To approach this question, we will do a join between customers and invoices tables. To simplify our analysis, we will bucket countries that only have one customer to a group called "Other":

In [11]:
%%sql 
SELECT 
    c.country                                         
    ,COUNT(c.customerId) num_customer
    ,SUM(COALESCE(i.total,0)) sales
    ,SUM(i.total)/COUNT(c.customerId) avg_sales_per_cust
    ,SUM(i.total)/SUM(i.order_count) avg_order_value
FROM 
    (SELECT 
    c.CustomerId 
    ,CASE WHEN c2.num_customer = 1 then "Other"  -- # buckets countries with 1 customer to Other
     ELSE c.country END AS country
    ,CASE WHEN c2.num_customer = 1 then 1 ELSE 0 -- # enables sorting to have Other at the bottom or top of the result table
      END AS sort
    FROM customers c
    LEFT JOIN (SELECT                          -- # pulls number of customers by country
               COUNT(CustomerId) num_customer  
               ,country 
               FROM customers
               GROUP BY country) c2 
    ON c.country = c2.country
    GROUP BY c.CustomerId) c
LEFT JOIN (SELECT                               -- # pulls sales number and order count from invoices table           
           CustomerId
           ,SUM(COALESCE(Total,0)) total            -- # summation of sales number
           ,COUNT(distinct InvoiceID) order_count   -- # counts the number of orders
           FROM invoices
           GROUP BY customerid) i
ON i.CustomerId = c.CustomerId
GROUP BY c.country                               -- # segments result by country
ORDER BY c.sort, avg_sales_per_cust DESC                      -- # sort Other countries to the bottom, and countries with the highest sales at the top

 * sqlite:///chinook.db
Done.


country,num_customer,sales,avg_sales_per_cust,avg_order_value
Czech Republic,2,90.24,45.120000000000005,6.445714285714287
USA,13,523.0600000000001,40.23538461538462,5.747912087912089
Germany,4,156.48000000000002,39.120000000000005,5.588571428571429
France,5,195.1,39.02,5.574285714285715
Portugal,2,77.24000000000001,38.620000000000005,5.517142857142858
Brazil,5,190.1,38.02,5.431428571428572
Canada,8,303.96000000000004,37.995000000000005,5.427857142857143
India,2,75.26,37.63,5.78923076923077
United Kingdom,3,112.86,37.620000000000005,5.3742857142857146
Other,15,604.3,40.28666666666666,5.755238095238095


Based on the data, there may be opportunity in the following countries:
* Czech Republic
* Germany
* France

Czech Republic is the best country to spend additional marketing efforts towards because customers from this country have the highest average order value and average sales per customer. Therefore, each additional customer and/or order from Czech Republic will bring the highest amount of return on investment. Next on the list of countries with high average sales per customer are USA, Germany and France. Since we already have a strong presence in the USA, the next best countries to market towards are Germany and France.

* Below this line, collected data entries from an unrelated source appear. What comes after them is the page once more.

/-- Thermal protection (R397 to R399, R402, R403, R405 to R407). A valid sample is shown as the sensor's temperature and an invalid one clears VALID. A lane
die's oscillators take their offset from two diode readings that agree, and a disagreement is counted. A pause step that ends in a window with a
document, or in a gap that no sensor holds, ends the pause; after the last step of a gap that is held Dusk is requested. In a thermal Dusk the
documents that cannot finish are asked to stop. The store's discharge and charging resume after 10 s in their ranges. -/
def Obligations.ThermalProtection : Prop :=
  (∀ (s : State) (t n : Nat) (x : Int), n < 103 → s.powered = true →
    (∀ v, (if n < 96 then tsrTemp x else diodeTemp x) = some v →
      ∃ s', exec (.thermalSample t n x []) s = .next s' ∧ s'.f (THM_n_TEMP_TEMP n) = wrap 16 v ∧ s'.fb (THM_n_TEMP_VALID n) = true) ∧
    ((if n < 96 then tsrTemp x else diodeTemp x) = none →
      ∃ s', exec (.thermalSample t n x []) s = .next s' ∧ s'.fb (THM_n_TEMP_VALID n) = false ∧ (s'.sensor n).bad = true)) ∧
  (∀ (s : State) (t d : Nat) (a b : Int), d < 4 → s.powered = true → lookup? s.thm.recalAt d = none → (diodeTemp a).isSome = true →
    (diodeTemp b).isSome = true →
    ((a - b).natAbs ≤ 5 → ∃ s', exec (.oscillatorRecalibration t d a b) s = .next s' ∧
      tget (0 : Int) s'.thm.roOfs d = (a + b) / 2 - (tget (0 : Int) s.thm.roRaw (d * 64) + tget (0 : Int) s.thm.roRel (d * 64)) ∧
      s'.f THM_RECAL_COUNT = (s.f THM_RECAL_COUNT + 1) % 65536) ∧
    (5 < (a - b).natAbs → ∃ s', exec (.oscillatorRecalibration t d a b) s = .next s' ∧ s'.thm.roOfs = s.thm.roOfs ∧
      s'.f THM_RECAL_DISAGREE = min 65535 (s.f THM_RECAL_DISAGREE + 1) ∧ (s.at t).Raised s' 0 0 kTHM_RECAL d)) ∧
  (∀ (s : State) (t w x : Nat), w < 16 → (s.win w).thmTo = some x → x ≤ max s.now t →
    ((s.win w).doc.isSome = true ∨ s.thermalHold w = false →
      ∃ s', exec (.thermalPauseStepEnd t w) s = .next s' ∧ (s'.win w).thmTo = none ∧ (s'.win w).doc = (s.win w).doc) ∧
    ((s.win w).doc = none → s.thermalHold w = true → (s.win w).thmSteps < s.maxSteps →
      ∃ s', exec (.thermalPauseStepEnd t w) s = .next s' ∧ (s'.win w).thmTo = some (max s.now t + ms s.stepMs) ∧
        (s'.win w).thmSteps = (s.win w).thmSteps + 1) ∧
    ((s.win w).doc = none → s.thermalHold w = true → s.maxSteps ≤ (s.win w).thmSteps → s.st = NOON →
      ∃ s', exec (.thermalPauseStepEnd t w) s = .next s' ∧ s'.st = DUSK ∧ s'.f SYS_STATE_CAUSE = 7 ∧ s'.fb THM_STATUS_DUSK_REQ = true)) ∧
  (∀ (s : State) (t w : Nat) (d : Doc), s.st = DUSK → s.sys.duskThermal = true → (s.win w).doc = some d → d.stopped = false →
    s.refInput? w = none →
    ∃ s' d', exec (.duskFinishRecheck t) s = .next s' ∧ s'.st = DUSK ∧ (s'.win w).doc = some d' ∧ d'.stopReq = true) ∧
  (∀ (s : State) (t x : Nat), s.thm.coolAt = some x → s.pwr.storeStop = true → x + sec 10 ≤ max s.now t →
    ∃ s', exec (.storeConverterResume t) s = .next s' ∧ s'.pwr.storeStop = false ∧
      s'.fb SYS_STATE_HOLDUP_READY = (!s.pwr.storeHalt && decide (s.f PWR_STORE_DUSK_J ≤ s.f PWR_STORE_E_J))) ∧
  (∀ (s : State) (t x : Nat), s.thm.chgAt = some x → s.fb PWR_STORE_CHG_INHIBIT = true → x + sec 10 ≤ max s.now t →
    ∃ s', exec (.storeChargingResume t) s = .next s' ∧ s'.fb PWR_STORE_CHG_INHIBIT = false)

/-- Fault collection (R411, R416, R418 to R420, R427). The hub collector accepts a die's oldest message that it can take: its class is pending, a
relay message opens the alarm contact, a STOP or HALT stands in FLT_LAST, a HALT enters Midnight, and its record joins the
queue. A STOP or HALT that finds no room waits with its class acted on. Outside a flood a NOTE or DEGRADE takes no more than its own share of the queue: beyond it the hub drops and
counts it. In a flood a repeat is counted into its entry. A quiet flood ends with its count records and drop records. -/
def Obligations.FaultCollection : Prop :=
  (∀ (s : State) (t die : Nat) (m : FaultMsg),
    oldestMsg (s.flt.wire.filter fun x => x.die == die && !x.remote && s.canTake x) = some m → m.acted = false → m.dropped = false → m.cls < 4 →
    (∃ s', exec (.faultMessageAccepted t die) s = .next s' ∧
      s'.fb (if m.cls = 0 then FLT_PEND_NOTE else if m.cls = 1 then FLT_PEND_DEGRADE else if m.cls = 2 then FLT_PEND_STOP else FLT_PEND_HALT) = true ∧
      (m.relay = true ∨ m.cls = 3 → s'.fb FLT_PEND_RELAY = true ∧ s'.svc.alarmOpen = true) ∧
      (2 ≤ m.cls → s'.f FLT_LAST_LO_MSG = m.word % 2 ^ 32 ∧ s'.f FLT_LAST_HI_MSG = m.word / 2 ^ 32 % 2 ^ 32) ∧
      (m.cls = 2 → s.st = NOON → s'.st = DUSK) ∧
      (m.cls = 3 → s'.st = MIDNIGHT)) ∧
    (s.hubRoom m.cls = true → s.fb FLT_PEND_FLOOD = false ∨ 2 ≤ m.cls →
      ∃ s' r, exec (.faultMessageAccepted t die) s = .next s' ∧ s'.flt.queue = s.flt.queue ++ [r] ∧ r.msg = m.word ∧ r.time = m.time ∧
        r.count = 1 ∧ r.type = 0 ∧ r.eid = s.eid ∧ r.remote = false ∧ s'.f FLT_QUEUE_FILL = (s.flt.queue.length + 1) % 2 ^ 11) ∧
    (2 ≤ m.cls → s.hubRoom m.cls = false →
      ∃ s', exec (.faultMessageAccepted t die) s = .next s' ∧ s'.flt.queue = s.flt.queue ∧ { m with acted := true } ∈ s'.flt.wire) ∧
    (m.cls = 1 → s.hubRoom m.cls = false → s.fb FLT_PEND_FLOOD = false →
      ∃ s', exec (.faultMessageAccepted t die) s = .next s' ∧ s'.flt.queue = s.flt.queue ∧
        s'.f FLT_DROP_DEGRADE = min (2 ^ FLT_DROP_DEGRADE.w - 1) (s.f FLT_DROP_DEGRADE + 1)) ∧
    (m.cls = 0 → s.hubRoom m.cls = false → s.fb FLT_PEND_FLOOD = false →
      ∃ s', exec (.faultMessageAccepted t die) s = .next s' ∧ s'.flt.queue = s.flt.queue ∧
        s'.f FLT_DROP_NOTE = min (2 ^ FLT_DROP_NOTE.w - 1) (s.f FLT_DROP_NOTE + 1)) ∧
    (m.cls < 2 → s.fb FLT_PEND_FLOOD = true → ∀ e : Coal, s.flt.entries = [e] → (e.src, e.kind, e.eid) = s.coalKey m → 0 < e.count →
      ∃ s' e', exec (.faultMessageAccepted t die) s = .next s' ∧ s'.flt.queue = s.flt.queue ∧ s'.flt.entries = [e'] ∧
        e'.count = e.count + 1 ∧ e'.last = m.time ∧ e'.first = e.first ∧ e'.msg = e.msg)) ∧
  (∀ (s : State) (t : Nat), s.fb FLT_PEND_FLOOD = true → s.flt.queue.length ≤ s.floodLo →
    (s.flt.repeatAt.getD s.flt.floodAt) + us (max 1 (s.f FLT_COAL_QUIET_US)) ≤ max s.now t →
    ∃ s' l, exec (.floodClear t) s = .next s' ∧ s'.flt.queue = s.flt.queue ++ l ∧ s'.flt.entries = [] ∧ s'.flt.seen = [] ∧
      s'.flt.fNote = 0 ∧ s'.flt.fDegr = 0 ∧ s'.flt.fRing = 0 ∧
      l.length = (s.flt.entries.filter (·.count != 0)).length + (if s.flt.fNote = 0 then 0 else 1) + (if s.flt.fDegr = 0 then 0 else 1) +
        (if s.flt.fRing = 0 then 0 else 1) ∧
      (∀ e ∈ s.flt.entries, e.count ≠ 0 → ∃ r ∈ l, r.type = 1 ∧ r.msg = e.msg ∧ r.count = e.count ∧ r.time = e.first ∧ r.lastDt = e.last - e.first) ∧
      (s.flt.fNote ≠ 0 → ∃ r ∈ l, r.type = 2 ∧ r.count = s.flt.fNote) ∧ (s.flt.fDegr ≠ 0 → ∃ r ∈ l, r.type = 3 ∧ r.count = s.flt.fDegr) ∧
      (s.flt.fRing ≠ 0 → ∃ r ∈ l, r.type = 4 ∧ r.count = s.flt.fRing) ∧
      s'.fb FLT_PEND_FLOOD = decide (s.floodHi ≤ s'.flt.queue.length))
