-- ==== Sys2Proof/Laws/State.lean ====
section
/-!
SUPPORT. The small lemmas of the state: what each update leaves as it was, field by field, and what a register, a register
field or a table's record reads as after an update. `FireOps` brings every table of the state with its accessor.
-/
namespace Sys2Proof.Machine
set_option Elab.async false
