theorem Steady.beginDoc (h : Steady s₀ s) (w : Nat) (d : Doc) :
    Steady s₀ (State.beginDoc s w d) := by
  delta State.beginDoc
  repeat' first
    | with_reducible assumption
    | with_reducible apply Steady.abandonGap
    | with_reducible apply Steady.armPass
    | with_reducible apply Steady.checkExtent
    | with_reducible apply Steady.endPause
    | with_reducible apply Steady.handCues
    | with_reducible apply Steady.maskKind
    | with_reducible apply Steady.modFire
    | with_reducible apply Steady.modWin
    | with_reducible apply Steady.setAcct
    | with_reducible refine Steady.setF ?_ _ _
    | with_reducible refine Steady.setFields_nil ?_
    | with_reducible refine Steady.setFields_cons ?_
    | with_reducible refine Steady.setF ?_ _ _
    | with_reducible apply Steady.showLast
    | with_reducible apply Steady.showPausing
    | with_reducible apply Steady.showPlan
    | with_reducible refine Steady.ite ?_ ?_
    | with_reducible refine Steady.foldl ?_ ?_
    | (try lift_lets -underBinder); intro x; refine Steady.cut (x := x) ?_ ?_ <;> [subst x; (clear_value x; intro _)]
    | (try lift_lets -underBinder); intro x; first | subst x | skip
    | fail_if_no_progress with_reducible refine Steady.upd ?_

theorem Steady.acceptOpen (h : Steady s₀ s) (w : Nat) :
    Steady s₀ (State.acceptOpen s w) := by
  delta State.acceptOpen
  repeat' first
    | with_reducible assumption
    | with_reducible apply Steady.beginDoc
    | with_reducible apply Steady.modDoc
    | with_reducible apply Steady.modWin
    | with_reducible apply Steady.showQueue
    | with_reducible refine Steady.ite ?_ ?_
    | (try lift_lets -underBinder); intro x; refine Steady.cut (x := x) ?_ ?_ <;> [subst x; (clear_value x; intro _)]
    | (try lift_lets -underBinder); intro x; first | subst x | skip
    | split
    | fail_if_no_progress dsimp only
    | fail_if_no_progress with_reducible refine Steady.upd ?_

theorem Steady.openPattern (h : Steady s₀ s) (w : Nat) :
    Steady s₀ (State.openPattern s w) := by
  delta State.openPattern
  repeat' first
    | with_reducible assumption
    | with_reducible apply Steady.beginDoc

theorem Steady.discardOpen (h : Steady s₀ s) (w : Nat) :
    Steady s₀ (State.discardOpen s w) := by
  delta State.discardOpen
  repeat' first
    | with_reducible assumption
    | with_reducible refine Steady.addF ?_ _ _

theorem Steady.openWin (h : Steady s₀ s) (w : Nat) :
    Steady s₀ (State.openWin s w) := by
  delta State.openWin
  repeat' first
    | with_reducible assumption
    | with_reducible apply Steady.acceptOpen
    | with_reducible refine Steady.addF ?_ _ _
    | with_reducible apply Steady.discardOpen
    | with_reducible apply Steady.modWin
    | with_reducible apply Steady.raise
    | with_reducible refine Steady.setF ?_ _ _
    | with_reducible refine Steady.ite ?_ ?_
    | (try lift_lets -underBinder); intro x; refine Steady.cut (x := x) ?_ ?_ <;> [subst x; (clear_value x; intro _)]
    | (try lift_lets -underBinder); intro x; first | subst x | skip
    | fail_if_no_progress with_reducible refine Steady.upd ?_

theorem Steady.writeJoin (h : Steady s₀ s) (j : JoinDoc) :
    Steady s₀ (State.writeJoin s j) := by
  delta State.writeJoin
  repeat' first
    | with_reducible assumption
    | with_reducible apply Steady.docRecord
    | with_reducible refine Steady.ite ?_ ?_
    | with_reducible refine Steady.foldl ?_ ?_
    | (try lift_lets -underBinder); intro x; refine Steady.cut (x := x) ?_ ?_ <;> [subst x; (clear_value x; intro _)]
    | (try lift_lets -underBinder); intro x; first | subst x | skip

theorem Steady.addReport (h : Steady s₀ s) (win : Nat) (tag : Nat) (rep : Nat) (eid : Nat) (status : Nat) (last : Nat) (skipped : Nat) (own : Option (Nat × Nat × Nat)) :
    Steady s₀ (State.addReport s win tag rep eid status last skipped own) := by
  delta State.addReport
  repeat' first
    | with_reducible assumption
    | with_reducible apply Steady.writeJoin
    | with_reducible refine Steady.ite ?_ ?_
    | (try lift_lets -underBinder); intro x; refine Steady.cut (x := x) ?_ ?_ <;> [subst x; (clear_value x; intro _)]
    | (try lift_lets -underBinder); intro x; first | subst x | skip
    | split
    | fail_if_no_progress dsimp only
    | fail_if_no_progress with_reducible refine Steady.upd ?_

theorem Steady.docEnd (h : Steady s₀ s) (w : Nat) (stream : Nat) (tag : Nat) (rep : Nat) (status : Nat) (seq : Nat) (last : Nat) (skipped : Nat) (short : Bool) (test : Bool) :
    Steady s₀ (State.docEnd s w stream tag rep status seq last skipped short test) := by
  delta State.docEnd
  repeat' first
    | with_reducible assumption
    | with_reducible apply Steady.addReport
    | with_reducible apply Steady.docRecord
    | with_reducible apply Steady.sendReq
    | with_reducible refine Steady.setF ?_ _ _
    | with_reducible refine Steady.ite ?_ ?_
    | (try lift_lets -underBinder); intro x; refine Steady.cut (x := x) ?_ ?_ <;> [subst x; (clear_value x; intro _)]
    | (try lift_lets -underBinder); intro x; first | subst x | skip

theorem Steady.completeDoc (h : Steady s₀ s) (w : Nat) :
    Steady s₀ (State.completeDoc s w) := by
  delta State.completeDoc
  repeat' first
    | with_reducible assumption
    | with_reducible apply Steady.count
    | with_reducible apply Steady.docEnd
    | with_reducible apply Steady.emitSrc
    | with_reducible apply Steady.endPulseDoc
    | with_reducible apply Steady.modFire
    | with_reducible apply Steady.modWin
    | with_reducible refine Steady.setF ?_ _ _
    | with_reducible refine Steady.setFields_nil ?_
    | with_reducible refine Steady.setFields_cons ?_
    | with_reducible refine Steady.setF ?_ _ _
    | with_reducible apply Steady.showComp
    | with_reducible apply Steady.showPlan
    | with_reducible apply Steady.showQueue
    | with_reducible apply Steady.tagRecord
    | with_reducible refine Steady.ite ?_ ?_
    | with_reducible refine Steady.foldl ?_ ?_
    | (try lift_lets -underBinder); intro x; refine Steady.cut (x := x) ?_ ?_ <;> [subst x; (clear_value x; intro _)]
    | (try lift_lets -underBinder); intro x; first | subst x | skip
    | split
    | fail_if_no_progress dsimp only
    | fail_if_no_progress with_reducible refine Steady.upd ?_

theorem Steady.tryComplete (h : Steady s₀ s) (w : Nat) :
    Steady s₀ (State.tryComplete s w) := by
  delta State.tryComplete
  repeat' first
    | with_reducible assumption
    | with_reducible apply Steady.completeDoc
    | with_reducible refine Steady.ite ?_ ?_
    | (try lift_lets -underBinder); intro x; refine Steady.cut (x := x) ?_ ?_ <;> [subst x; (clear_value x; intro _)]
    | (try lift_lets -underBinder); intro x; first | subst x | skip
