theorem Frame.calPair (h : Frame μ s₀ s) (k : Nat) (a : List Int) (b : List Int) (h_nv : μ.nv = true) (h_health : μ.health = true) (h_flt : μ.flt = true) (h_cal : μ.cal = true) :
    Frame μ s₀ (State.calPair s k a b) := by
  delta State.calPair
  repeat' first
    | with_reducible assumption
    | with_reducible apply Frame.calAgreed
    | with_reducible apply Frame.calDisagree
    | with_reducible apply Frame.calRecord
    | with_reducible apply Frame.calValue
    | with_reducible refine Frame.calValue_eq ?_ (by assumption) ‹_› ‹_›
    | with_reducible apply Frame.modCal
    | with_reducible apply Frame.showFactory
    | with_reducible apply Frame.slewNew
    | with_reducible refine Frame.ite ?_ ?_
    | (try lift_lets -underBinder); intro x; refine Frame.cut (x := x) ?_ ?_ <;> [subst x; (clear_value x; intro _)]
    | (try lift_lets -underBinder); intro x; first | subst x | skip
    | split
    | fail_if_no_progress with_reducible refine Frame.upd ?_

theorem Frame.calDawnPair (h : Frame μ s₀ s) (k : Nat) (a : List Int) (b : List Int) (h_nv : μ.nv = true) (h_health : μ.health = true) (h_flt : μ.flt = true) (h_cal : μ.cal = true) :
    Frame μ s₀ (State.calDawnPair s k a b) := by
  delta State.calDawnPair
  repeat' first
    | with_reducible assumption
    | with_reducible apply Frame.calAgreed
    | with_reducible apply Frame.calDisagree
    | with_reducible apply Frame.calRecord
    | with_reducible apply Frame.calValue
    | with_reducible refine Frame.calValue_eq ?_ (by assumption) ‹_› ‹_›
    | with_reducible apply Frame.modCal
    | with_reducible apply Frame.setCal
    | with_reducible apply Frame.showFactory
    | with_reducible refine Frame.ite ?_ ?_
    | (try lift_lets -underBinder); intro x; refine Frame.cut (x := x) ?_ ?_ <;> [subst x; (clear_value x; intro _)]
    | (try lift_lets -underBinder); intro x; first | subst x | skip
    | split
    | fail_if_no_progress with_reducible refine Frame.upd ?_

theorem Frame.calLoad (h : Frame μ s₀ s) (k : Nat) (h_health : μ.health = true) (h_flt : μ.flt = true) (h_cal : μ.cal = true) :
    Frame μ s₀ (State.calLoad s k) := by
  delta State.calLoad
  repeat' first
    | with_reducible assumption
    | with_reducible apply Frame.modCal
    | with_reducible apply Frame.raise
    | with_reducible apply Frame.setCal
    | with_reducible refine Frame.ite ?_ ?_
    | (try lift_lets -underBinder); intro x; refine Frame.cut (x := x) ?_ ?_ <;> [subst x; (clear_value x; intro _)]
    | (try lift_lets -underBinder); intro x; first | subst x | skip
    | fail_if_no_progress with_reducible refine Frame.upd ?_

theorem Frame.calDawn (h : Frame μ s₀ s) (h_health : μ.health = true) (h_flt : μ.flt = true) (h_cal : μ.cal = true) :
    Frame μ s₀ (State.calDawn s) := by
  delta State.calDawn
  repeat' first
    | with_reducible assumption
    | with_reducible apply Frame.calLoad
    | with_reducible apply Frame.showFactory
    | with_reducible apply Frame.showSlewing
    | with_reducible refine Frame.foldl ?_ ?_
    | (try lift_lets -underBinder); intro x; refine Frame.cut (x := x) ?_ ?_ <;> [subst x; (clear_value x; intro _)]
    | (try lift_lets -underBinder); intro x; first | subst x | skip
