-- ==== Sys2Proof/Laws/FrameCommands.lean ====
section
/-!
SUPPORT. The frames of the commands, each with the parts of the state it may change, and the operations they share. Each proof walks
through the operation's own structure and cites the frames of what it calls.
-/
set_option linter.unusedTactic false
set_option linter.unreachableTactic false
set_option linter.unusedVariables false
namespace Sys2Proof.Machine
set_option Elab.async false
variable {μ : Touch} {s₀ s : State}

/-! ### Machine/Composition.lean -/

theorem Frame.renderStart (h : Frame μ s₀ s) (w : Nat) (h_wins : μ.wins = true) (h_health : μ.health = true) (h_comp : μ.comp = true) (h_flt : μ.flt = true) :
    Frame μ s₀ (State.renderStart s w) := by
  delta State.renderStart
  repeat' first
    | with_reducible assumption
    | with_reducible apply Frame.modWin
    | with_reducible apply Frame.raise
    | with_reducible apply Frame.setF
    | with_reducible apply Frame.showComp
    | with_reducible refine Frame.ite ?_ ?_
    | with_reducible refine Frame.foldl ?_ ?_
    | (try lift_lets -underBinder); intro x; refine Frame.cut (x := x) ?_ ?_ <;> [subst x; (clear_value x; intro _)]
    | (try lift_lets -underBinder); intro x; first | subst x | skip
    | split
    | fail_if_no_progress dsimp only
    | fail_if_no_progress with_reducible refine Frame.upd ?_

theorem Frame.execDocumentRenderStart (h : Frame μ s₀ s) (t : Nat) (w : Nat) (h_wins : μ.wins = true) (h_health : μ.health = true) (h_comp : μ.comp = true) (h_flt : μ.flt = true) :
    ∃ s₁, execDocumentRenderStart t w s = .next s₁ ∧ Frame μ s₀ s₁ := by
  refine ⟨_, rfl, ?_⟩
  repeat' first
    | with_reducible assumption
    | with_reducible apply Frame.at
    | with_reducible apply Frame.renderStart

theorem Frame.renderNotes (h : Frame μ s₀ s) (d : RDoc) (h_health : μ.health = true) (h_flt : μ.flt = true) :
    Frame μ s₀ (State.renderNotes s d) := by
  delta State.renderNotes
  repeat' first
    | with_reducible assumption
    | with_reducible apply Frame.raise
    | with_reducible refine Frame.ite ?_ ?_
    | with_reducible refine Frame.foldl ?_ ?_
    | (try lift_lets -underBinder); intro x; refine Frame.cut (x := x) ?_ ?_ <;> [subst x; (clear_value x; intro _)]
    | (try lift_lets -underBinder); intro x; first | subst x | skip
    | split
    | fail_if_no_progress dsimp only
    | fail_if_no_progress with_reducible refine Frame.upd ?_

theorem Frame.rendered (h : Frame μ s₀ s) (d : RDoc) (h_health : μ.health = true) (h_comp : μ.comp = true) (h_dma : μ.dma = true) (h_flt : μ.flt = true) :
    Frame μ s₀ (State.rendered s d) := by
  delta State.rendered
  repeat' first
    | with_reducible assumption
    | with_reducible apply Frame.count
    | with_reducible apply Frame.modDoc
    | with_reducible apply Frame.releaseKept
    | with_reducible apply Frame.renderNotes
    | with_reducible apply Frame.serialAdvance
    | with_reducible apply Frame.showComp
    | with_reducible refine Frame.ite ?_ ?_
    | with_reducible refine Frame.foldl ?_ ?_
    | (try lift_lets -underBinder); intro x; refine Frame.cut (x := x) ?_ ?_ <;> [subst x; (clear_value x; intro _)]
    | (try lift_lets -underBinder); intro x; first | subst x | skip
    | fail_if_no_progress with_reducible refine Frame.upd ?_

It is also worth keeping in mind that the sample size from these countries is relatively low. Therefore, it is best to not invest too much on these countries right at the beginning because the sample size is not large enough to give us confidence. The best approach is to invest in smaller amounts in these countries, collect and analyze new customers to see if the trend still holds with the new customers.